Only about 3% of newcomers who have been assigned a mentor via the Newcomer Homepage ask their mentor a question. Among those who have asked a question, about a third ask a question as their first edit, and preliminary research has found no significant effect of having a mentor on early activation and retention of newcomers. However, we don’t know why newcomers largely don’t ask questions – is it that they’re finding the information on their own? Is it that they have other spaces where they feel more comfortable asking questions (including external search or asking ChatGPT?)? Are they aware they have a mentor?
To better understand the experiences of newcomers on Wikipedia, we should survey newly active editors (those who have made over 50 edits and registered their accounts or made their first edit in the past 6 months) about their onboarding experiences. This survey can help us to broadly understand successful newcomers’ knowledge of different components of editing (e.g. mentor access, talk pages, village pumps / tea houses, WikiProjects, watchlists, userpages), which editing experiences they have found rewarding, and those which they have found to be demotivating to their editing. This work can help to inform proposed interventions such as a structured progression system for editors, as well as helping us to understand the broad experiences of newcomers and where they most feel (or don’t feel) a sense of autonomy, competence, and relatedness in their onboarding journey.
After the survey, we can likewise conduct further research with editors who opt in to be contacted about their experiences to better understand mechanisms and sentiments which the survey data cannot address.
Steps
- Develop a survey specific to newcomers which asks questions related to onboarding, discovery, knowledge of tools, and sentiments about different components in collaboration with stakeholder teams which work with newcomer experience
- Determine which projects to survey newcomers on (for simplicity, this project could start on English Wikipedia and iterate on the questions asked by adding new projects)
- Determine the population size and coverage needed for deploying QuickSurvey sampling and link-out to a longer survey
- Set up QuickSurvey messages
- Deploy and un-deploy the survey
- Pull eventlogging data for weighting and metadata
- Clean survey data
- Conduct analyses
- Share findings with hypothesis stakeholders
- Report findings on metawiki
Background
In Q4, we broadly explored contributor motivations (T391499) and identified three core theoretical underpinnings: competence, autonomy, and relatedness.
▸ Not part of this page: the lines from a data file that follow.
-- ==== Sys2Proof/Machine/Host.lean ====
section
/-!
DEFINITION. What hosts and peers do to the part (R252, R279, R292 to R296, R303, R308 to R313): the owner mailbox,
partitions, peer windows and their revocation, requests of peers, host accesses to HBM, and the links.
-/
namespace Sys2Proof.Machine

/-! ## The owner mailbox (R292, R301) -/

def State.answer (s : State) (host : Nat) (r : Reply) : State := { s with reply := s.reply.set host r }
/-- Until stage 6 the mailbox answers every request with NOTREADY (R301). -/
def mailbox (host : Nat) (s t : State) : Res := .next (if s.ready then t else s.answer host .notReady)
/-- A request that only the owner may make; another host's is discarded and counted (R292).
Log entry 51 (DEDUCED). -/
def ownerMail (host : Nat) (s t : State) : Res := mailbox host s (if s.isOwner host then t else s.count 1)
/-- The nonce of the current election. -/
def Owner.currentNonce (o : Owner) : BitVec 384 := Config.nonce o.nonceNo
/-- Whether a CLAIM makes its host the owner: its signature over the nonce verifies, and there is no owner or its key is
that of the pending hand-over (R292, log entry 51). -/
def Owner.accepts (o : Owner) (key sig : BitVec 768) : Bool :=
  Config.ecdsaVerifies key (Config.sha384 (bytesOf 48 o.currentNonce.toNat)) sig &&
    (o.host.isNone || decide (o.successor = some (Config.sha384 (bytesOf 96 key.toNat))))
def execOnaetClaim (host : Nat) (key sig : BitVec 768) (s : State) : Res :=
  mailbox host s
    (if s.owner.accepts key sig then
      ({ s with owner := { host := some host, key := Config.sha384 (bytesOf 96 key.toNat), successor := none,
                           nonceNo := s.owner.nonceNo + 1 } } : State).answer host .ok
     else s.answer host .notOwner)
def execHandover (host : Nat) (hash : BitVec 384) (s : State) : Res :=
  ownerMail host s (({ s with owner := { s.owner with successor := some hash } } : State).answer host .ok)
def execCancel (host : Nat) (s : State) : Res :=
  ownerMail host s (({ s with owner := { s.owner with successor := none } } : State).answer host .ok)
/-- SUPMSG: a core queues up to 4 messages and answers BUSY to a fifth; a core that sleeps wakes (R252, R265). -/
def execSupmsg (host core : Nat) (value : Word) (s : State) : Res :=
  if Config.cores ≤ core then .fault .noSuchUnit
  else
    ownerMail host s
      (if 4 ≤ (s.core core).msgQ.length then s.answer host .busy
       else ((s.modCore core (fun k => { k with msgQ := k.msgQ ++ [value] })).wakeCore core).answer host .ok)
Of these, relatedness was identified as the most under-explored facet of editor motivation. Based on the 2024 Community Insights data, we know that editors who take on advanced roles like adminship and organizing are more likely to find the social aspects of editing to be a motivator for contributing, but we don’t know whether editors in general are not interested in social interactions or they just haven’t had opportunities to positively engage other editors. Mentorship is the most structured means by which relatedness is currently supported on the Wikipedia projects; while mentorship happens incidentally through spaces like the WP:Teahouse, the Newcomer Homepage provides a mentorship module that directly connects newcomers with mentors.